### WHAT YOU HAVE TO DO
Transcribe the stretch of entries below from the line with "k f).past = s.past := rfl" through the line with "l f).ctxs = s.ctxs := rfl", exactly and with both ends included; leave out all other lines.

[Stored items]
#####

-- ==== Sys2Proof/Laws/State.lean ====
section
/-!
SUPPORT. What each record update leaves: one lemma per field per update, so that no later proof unfolds an update; and
what one entry of a table reads after an update of the table.
-/

namespace Sys2Proof.Machine

variable (s : State)

/-! ### State.modCtx -/

@[simp] theorem State.modCtx_engine (k : CtxId) (f : Ctx → Ctx) : (s.modCtx k f).engine = s.engine := rfl
@[simp] theorem State.modCtx_control (k : CtxId) (f : Ctx → Ctx) : (s.modCtx k f).control = s.control := rfl
@[simp] theorem State.modCtx_common (k : CtxId) (f : Ctx → Ctx) : (s.modCtx k f).common = s.common := rfl
@[simp] theorem State.modCtx_command (k : CtxId) (f : Ctx → Ctx) : (s.modCtx k f).command = s.command := rfl
@[simp] theorem State.modCtx_notices (k : CtxId) (f : Ctx → Ctx) : (s.modCtx k f).notices = s.notices := rfl
@[simp] theorem State.modCtx_flags (k : CtxId) (f : Ctx → Ctx) : (s.modCtx k f).flags = s.flags := rfl
@[simp] theorem State.modCtx_messages (k : CtxId) (f : Ctx → Ctx) : (s.modCtx k f).messages = s.messages := rfl
@[simp] theorem State.modCtx_probe (k : CtxId) (f : Ctx → Ctx) : (s.modCtx k f).probe = s.probe := rfl
@[simp] theorem State.modCtx_readValue (k : CtxId) (f : Ctx → Ctx) : (s.modCtx k f).readValue = s.readValue := rfl
@[simp] theorem State.modCtx_ctxs (k : CtxId) (f : Ctx → Ctx) : (s.modCtx k f).ctxs = modAt s.ctxs k f := rfl
@[simp] theorem State.modCtx_lanes (k : CtxId) (f : Ctx → Ctx) : (s.modCtx k f).lanes = s.lanes := rfl
@[simp] theorem State.modCtx_cache (k : CtxId) (f : Ctx → Ctx) : (s.modCtx k f).cache = s.cache := rfl
@[simp] theorem State.modCtx_lastUse (k : CtxId) (f : Ctx → Ctx) : (s.modCtx k f).lastUse = s.lastUse := rfl
@[simp] theorem State.modCtx_lots (k : CtxId) (f : Ctx → Ctx) : (s.modCtx k f).lots = s.lots := rfl
@[simp] theorem State.modCtx_merge (k : CtxId) (f : Ctx → Ctx) : (s.modCtx k f).merge = s.merge := rfl
@[simp] theorem State.modCtx_closeQ (k : CtxId) (f : Ctx → Ctx) : (s.modCtx k f).closeQ = s.closeQ := rfl
@[simp] theorem State.modCtx_closeUnit (k : CtxId) (f : Ctx → Ctx) : (s.modCtx k f).closeUnit = s.closeUnit := rfl
@[simp] theorem State.modCtx_scan (k : CtxId) (f : Ctx → Ctx) : (s.modCtx k f).scan = s.scan := rfl
@[simp] theorem State.modCtx_second (k : CtxId) (f : Ctx → Ctx) : (s.modCtx k f).second = s.second := rfl
@[simp] theorem State.modCtx_mem (k : CtxId) (f : Ctx → Ctx) : (s.modCtx k f).mem = s.mem := rfl
@[simp] theorem State.modCtx_past (k : CtxId) (f : Ctx → Ctx) : (s.modCtx k f).past = s.past := rfl
@[simp] theorem State.modCtx_pending (k : CtxId) (f : Ctx → Ctx) : (s.modCtx k f).pending = s.pending := rfl

/-! ### State.modLane -/

@[simp] theorem State.modLane_engine (l : LaneId) (f : Lane → Lane) : (s.modLane l f).engine = s.engine := rfl
@[simp] theorem State.modLane_control (l : LaneId) (f : Lane → Lane) : (s.modLane l f).control = s.control := rfl
@[simp] theorem State.modLane_common (l : LaneId) (f : Lane → Lane) : (s.modLane l f).common = s.common := rfl
@[simp] theorem State.modLane_command (l : LaneId) (f : Lane → Lane) : (s.modLane l f).command = s.command := rfl
@[simp] theorem State.modLane_notices (l : LaneId) (f : Lane → Lane) : (s.modLane l f).notices = s.notices := rfl
@[simp] theorem State.modLane_flags (l : LaneId) (f : Lane → Lane) : (s.modLane l f).flags = s.flags := rfl
@[simp] theorem State.modLane_messages (l : LaneId) (f : Lane → Lane) : (s.modLane l f).messages = s.messages := rfl
@[simp] theorem State.modLane_probe (l : LaneId) (f : Lane → Lane) : (s.modLane l f).probe = s.probe := rfl
@[simp] theorem State.modLane_readValue (l : LaneId) (f : Lane → Lane) : (s.modLane l f).readValue = s.readValue := rfl
@[simp] theorem State.modLane_ctxs (l : LaneId) (f : Lane → Lane) : (s.modLane l f).ctxs = s.ctxs := rfl
@[simp] theorem State.modLane_lanes (l : LaneId) (f : Lane → Lane) : (s.modLane l f).lanes = modAt s.lanes l f := rfl
@[simp] theorem State.modLane_cache (l : LaneId) (f : Lane → Lane) : (s.modLane l f).cache = s.cache := rfl
@[simp] theorem State.modLane_lastUse (l : LaneId) (f : Lane → Lane) : (s.modLane l f).lastUse = s.lastUse := rfl
@[simp] theorem State.modLane_lots (l : LaneId) (f : Lane → Lane) : (s.modLane l f).lots = s.lots := rfl
@[simp] theorem State.modLane_merge (l : LaneId) (f : Lane → Lane) : (s.modLane l f).merge = s.merge := rfl
@[simp] theorem State.modLane_closeQ (l : LaneId) (f : Lane → Lane) : (s.modLane l f).closeQ = s.closeQ := rfl
@[simp] theorem State.modLane_closeUnit (l : LaneId) (f : Lane → Lane) : (s.modLane l f).closeUnit = s.closeUnit := rfl
@[simp] theorem State.modLane_scan (l : LaneId) (f : Lane → Lane) : (s.modLane l f).scan = s.scan := rfl
@[simp] theorem State.modLane_second (l : LaneId) (f : Lane → Lane) : (s.modLane l f).second = s.second := rfl
@[simp] theorem State.modLane_mem (l : LaneId) (f : Lane → Lane) : (s.modLane l f).mem = s.mem := rfl
@[simp] theorem State.modLane_past (l : LaneId) (f : Lane → Lane) : (s.modLane l f).past = s.past := rfl
@[simp] theorem State.modLane_pending (l : LaneId) (f : Lane → Lane) : (s.modLane l f).pending = s.pending := rfl

/-! ### State.modEntry -/

@[simp] theorem State.modEntry_engine (e : EntryId) (f : CacheEntry → CacheEntry) : (s.modEntry e f).engine = s.engine := rfl
@[simp] theorem State.modEntry_control (e : EntryId) (f : CacheEntry → CacheEntry) : (s.modEntry e f).control = s.control := rfl
@[simp] theorem State.modEntry_common (e : EntryId) (f : CacheEntry → CacheEntry) : (s.modEntry e f).common = s.common := rfl
@[simp] theorem State.modEntry_command (e : EntryId) (f : CacheEntry → CacheEntry) : (s.modEntry e f).command = s.command := rfl
@[simp] theorem State.modEntry_notices (e : EntryId) (f : CacheEntry → CacheEntry) : (s.modEntry e f).notices = s.notices := rfl
@[simp] theorem State.modEntry_flags (e : EntryId) (f : CacheEntry → CacheEntry) : (s.modEntry e f).flags = s.flags := rfl
@[simp] theorem State.modEntry_messages (e : EntryId) (f : CacheEntry → CacheEntry) : (s.modEntry e f).messages = s.messages := rfl
@[simp] theorem State.modEntry_probe (e : EntryId) (f : CacheEntry → CacheEntry) : (s.modEntry e f).probe = s.probe := rfl
@[simp] theorem State.modEntry_readValue (e : EntryId) (f : CacheEntry → CacheEntry) : (s.modEntry e f).readValue = s.readValue := rfl
@[simp] theorem State.modEntry_ctxs (e : EntryId) (f : CacheEntry → CacheEntry) : (s.modEntry e f).ctxs = s.ctxs := rfl
@[simp] theorem State.modEntry_lanes (e : EntryId) (f : CacheEntry → CacheEntry) : (s.modEntry e f).lanes = s.lanes := rfl
@[simp] theorem State.modEntry_cache (e : EntryId) (f : CacheEntry → CacheEntry) : (s.modEntry e f).cache = modAt s.cache e f := rfl
@[simp] theorem State.modEntry_lastUse (e : EntryId) (f : CacheEntry → CacheEntry) : (s.modEntry e f).lastUse = s.lastUse := rfl
@[simp] theorem State.modEntry_lots (e : EntryId) (f : CacheEntry → CacheEntry) : (s.modEntry e f).lots = s.lots := rfl
@[simp] theorem State.modEntry_merge (e : EntryId) (f : CacheEntry → CacheEntry) : (s.modEntry e f).merge = s.merge := rfl
@[simp] theorem State.modEntry_closeQ (e : EntryId) (f : CacheEntry → CacheEntry) : (s.modEntry e f).closeQ = s.closeQ := rfl
@[simp] theorem State.modEntry_closeUnit (e : EntryId) (f : CacheEntry → CacheEntry) : (s.modEntry e f).closeUnit = s.closeUnit := rfl
@[simp] theorem State.modEntry_scan (e : EntryId) (f : CacheEntry → CacheEntry) : (s.modEntry e f).scan = s.scan := rfl
@[simp] theorem State.modEntry_second (e : EntryId) (f : CacheEntry → CacheEntry) : (s.modEntry e f).second = s.second := rfl
@[simp] theorem State.modEntry_mem (e : EntryId) (f : CacheEntry → CacheEntry) : (s.modEntry e f).mem = s.mem := rfl
@[simp] theorem State.modEntry_past (e : EntryId) (f : CacheEntry → CacheEntry) : (s.modEntry e f).past = s.past := rfl
@[simp] theorem State.modEntry_pending (e : EntryId) (f : CacheEntry → CacheEntry) : (s.modEntry e f).pending = s.pending := rfl

/-! ### State.modLot -/

@[simp] theorem State.modLot_engine (i : LotId) (f : Lot → Lot) : (s.modLot i f).engine = s.engine := rfl
@[simp] theorem State.modLot_control (i : LotId) (f : Lot → Lot) : (s.modLot i f).control = s.control := rfl
@[simp] theorem State.modLot_common (i : LotId) (f : Lot → Lot) : (s.modLot i f).common = s.common := rfl
@[simp] theorem State.modLot_command (i : LotId) (f : Lot → Lot) : (s.modLot i f).command = s.command := rfl
@[simp] theorem State.modLot_notices (i : LotId) (f : Lot → Lot) : (s.modLot i f).notices = s.notices := rfl
@[simp] theorem State.modLot_flags (i : LotId) (f : Lot → Lot) : (s.modLot i f).flags = s.flags := rfl
@[simp] theorem State.modLot_messages (i : LotId) (f : Lot → Lot) : (s.modLot i f).messages = s.messages := rfl
@[simp] theorem State.modLot_probe (i : LotId) (f : Lot → Lot) : (s.modLot i f).probe = s.probe := rfl
@[simp] theorem State.modLot_readValue (i : LotId) (f : Lot → Lot) : (s.modLot i f).readValue = s.readValue := rfl
@[simp] theorem State.modLot_ctxs (i : LotId) (f : Lot → Lot) : (s.modLot i f).ctxs = s.ctxs := rfl
@[simp] theorem State.modLot_lanes (i : LotId) (f : Lot → Lot) : (s.modLot i f).lanes = s.lanes := rfl
@[simp] theorem State.modLot_cache (i : LotId) (f : Lot → Lot) : (s.modLot i f).cache = s.cache := rfl
@[simp] theorem State.modLot_lastUse (i : LotId) (f : Lot → Lot) : (s.modLot i f).lastUse = s.lastUse := rfl
@[simp] theorem State.modLot_lots (i : LotId) (f : Lot → Lot) : (s.modLot i f).lots = modAt s.lots i f := rfl
@[simp] theorem State.modLot_merge (i : LotId) (f : Lot → Lot) : (s.modLot i f).merge = s.merge := rfl
@[simp] theorem State.modLot_closeQ (i : LotId) (f : Lot → Lot) : (s.modLot i f).closeQ = s.closeQ := rfl
@[simp] theorem State.modLot_closeUnit (i : LotId) (f : Lot → Lot) : (s.modLot i f).closeUnit = s.closeUnit := rfl
@[simp] theorem State.modLot_scan (i : LotId) (f : Lot → Lot) : (s.modLot i f).scan = s.scan := rfl
@[simp] theorem State.modLot_second (i : LotId) (f : Lot → Lot) : (s.modLot i f).second = s.second := rfl
@[simp] theorem State.modLot_mem (i : LotId) (f : Lot → Lot) : (s.modLot i f).mem = s.mem := rfl
@[simp] theorem State.modLot_past (i : LotId) (f : Lot → Lot) : (s.modLot i f).past = s.past := rfl
@[simp] theorem State.modLot_pending (i : LotId) (f : Lot → Lot) : (s.modLot i f).pending = s.pending := rfl

/-! ### State.store -/

@[simp] theorem State.store_engine (a : Nat) (vs : List Byte) : (s.store a vs).engine = s.engine := rfl
@[simp] theorem State.store_control (a : Nat) (vs : List Byte) : (s.store a vs).control = s.control := rfl
@[simp] theorem State.store_common (a : Nat) (vs : List Byte) : (s.store a vs).common = s.common := rfl
@[simp] theorem State.store_command (a : Nat) (vs : List Byte) : (s.store a vs).command = s.command := rfl
@[simp] theorem State.store_notices (a : Nat) (vs : List Byte) : (s.store a vs).notices = s.notices := rfl
@[simp] theorem State.store_flags (a : Nat) (vs : List Byte) : (s.store a vs).flags = s.flags := rfl
@[simp] theorem State.store_messages (a : Nat) (vs : List Byte) : (s.store a vs).messages = s.messages := rfl
@[simp] theorem State.store_probe (a : Nat) (vs : List Byte) : (s.store a vs).probe = s.probe := rfl
@[simp] theorem State.store_readValue (a : Nat) (vs : List Byte) : (s.store a vs).readValue = s.readValue := rfl
@[simp] theorem State.store_ctxs (a : Nat) (vs : List Byte) : (s.store a vs).ctxs = s.ctxs := rfl
@[simp] theorem State.store_lanes (a : Nat) (vs : List Byte) : (s.store a vs).lanes = s.lanes := rfl
@[simp] theorem State.store_cache (a : Nat) (vs : List Byte) : (s.store a vs).cache = s.cache := rfl
@[simp] theorem State.store_lastUse (a : Nat) (vs : List Byte) : (s.store a vs).lastUse = s.lastUse := rfl
@[simp] theorem State.store_lots (a : Nat) (vs : List Byte) : (s.store a vs).lots = s.lots := rfl
@[simp] theorem State.store_merge (a : Nat) (vs : List Byte) : (s.store a vs).merge = s.merge := rfl
@[simp] theorem State.store_closeQ (a : Nat) (vs : List Byte) : (s.store a vs).closeQ = s.closeQ := rfl
@[simp] theorem State.store_closeUnit (a : Nat) (vs : List Byte) : (s.store a vs).closeUnit = s.closeUnit := rfl
@[simp] theorem State.store_scan (a : Nat) (vs : List Byte) : (s.store a vs).scan = s.scan := rfl
@[simp] theorem State.store_second (a : Nat) (vs : List Byte) : (s.store a vs).second = s.second := rfl
@[simp] theorem State.store_mem (a : Nat) (vs : List Byte) : (s.store a vs).mem = Mem.writeBytes s.mem a vs := rfl
@[simp] theorem State.store_past (a : Nat) (vs : List Byte) : (s.store a vs).past = s.past ++ s.replaced (cellsAt a vs) := rfl
@[simp] theorem State.store_pending (a : Nat) (vs : List Byte) : (s.store a vs).pending = s.pending := rfl

/-! ### State.storeCells -/

@[simp] theorem State.storeCells_engine (cs : List Host.Cell) : (s.storeCells cs).engine = s.engine := rfl
@[simp] theorem State.storeCells_control (cs : List Host.Cell) : (s.storeCells cs).control = s.control := rfl
@[simp] theorem State.storeCells_common (cs : List Host.Cell) : (s.storeCells cs).common = s.common := rfl
@[simp] theorem State.storeCells_command (cs : List Host.Cell) : (s.storeCells cs).command = s.command := rfl
@[simp] theorem State.storeCells_notices (cs : List Host.Cell) : (s.storeCells cs).notices = s.notices := rfl
@[simp] theorem State.storeCells_flags (cs : List Host.Cell) : (s.storeCells cs).flags = s.flags := rfl
@[simp] theorem State.storeCells_messages (cs : List Host.Cell) : (s.storeCells cs).messages = s.messages := rfl
@[simp] theorem State.storeCells_probe (cs : List Host.Cell) : (s.storeCells cs).probe = s.probe := rfl
@[simp] theorem State.storeCells_readValue (cs : List Host.Cell) : (s.storeCells cs).readValue = s.readValue := rfl
@[simp] theorem State.storeCells_ctxs (cs : List Host.Cell) : (s.storeCells cs).ctxs = s.ctxs := rfl
@[simp] theorem State.storeCells_lanes (cs : List Host.Cell) : (s.storeCells cs).lanes = s.lanes := rfl
@[simp] theorem State.storeCells_cache (cs : List Host.Cell) : (s.storeCells cs).cache = s.cache := rfl
@[simp] theorem State.storeCells_lastUse (cs : List Host.Cell) : (s.storeCells cs).lastUse = s.lastUse := rfl
@[simp] theorem State.storeCells_lots (cs : List Host.Cell) : (s.storeCells cs).lots = s.lots := rfl
@[simp] theorem State.storeCells_merge (cs : List Host.Cell) : (s.storeCells cs).merge = s.merge := rfl
@[simp] theorem State.storeCells_closeQ (cs : List Host.Cell) : (s.storeCells cs).closeQ = s.closeQ := rfl
@[simp] theorem State.storeCells_closeUnit (cs : List Host.Cell) : (s.storeCells cs).closeUnit = s.closeUnit := rfl
@[simp] theorem State.storeCells_scan (cs : List Host.Cell) : (s.storeCells cs).scan = s.scan := rfl
@[simp] theorem State.storeCells_second (cs : List Host.Cell) : (s.storeCells cs).second = s.second := rfl
@[simp] theorem State.storeCells_mem (cs : List Host.Cell) : (s.storeCells cs).mem = Mem.writeCells s.mem cs := rfl
@[simp] theorem State.storeCells_past (cs : List Host.Cell) : (s.storeCells cs).past = s.past ++ s.replaced cs := rfl
@[simp] theorem State.storeCells_pending (cs : List Host.Cell) : (s.storeCells cs).pending = s.pending := rfl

#####

### SOLUTION FOR THIS PROBLEM
@[simp] theorem State.modCtx_past (k : CtxId) (f : Ctx → Ctx) : (s.modCtx k f).past = s.past := rfl
@[simp] theorem State.modCtx_pending (k : CtxId) (f : Ctx → Ctx) : (s.modCtx k f).pending = s.pending := rfl

/-! ### State.modLane -/

@[simp] theorem State.modLane_engine (l : LaneId) (f : Lane → Lane) : (s.modLane l f).engine = s.engine := rfl
@[simp] theorem State.modLane_control (l : LaneId) (f : Lane → Lane) : (s.modLane l f).control = s.control := rfl
@[simp] theorem State.modLane_common (l : LaneId) (f : Lane → Lane) : (s.modLane l f).common = s.common := rfl
@[simp] theorem State.modLane_command (l : LaneId) (f : Lane → Lane) : (s.modLane l f).command = s.command := rfl
@[simp] theorem State.modLane_notices (l : LaneId) (f : Lane → Lane) : (s.modLane l f).notices = s.notices := rfl
@[simp] theorem State.modLane_flags (l : LaneId) (f : Lane → Lane) : (s.modLane l f).flags = s.flags := rfl
@[simp] theorem State.modLane_messages (l : LaneId) (f : Lane → Lane) : (s.modLane l f).messages = s.messages := rfl
@[simp] theorem State.modLane_probe (l : LaneId) (f : Lane → Lane) : (s.modLane l f).probe = s.probe := rfl
@[simp] theorem State.modLane_readValue (l : LaneId) (f : Lane → Lane) : (s.modLane l f).readValue = s.readValue := rfl
@[simp] theorem State.modLane_ctxs (l : LaneId) (f : Lane → Lane) : (s.modLane l f).ctxs = s.ctxs := rfl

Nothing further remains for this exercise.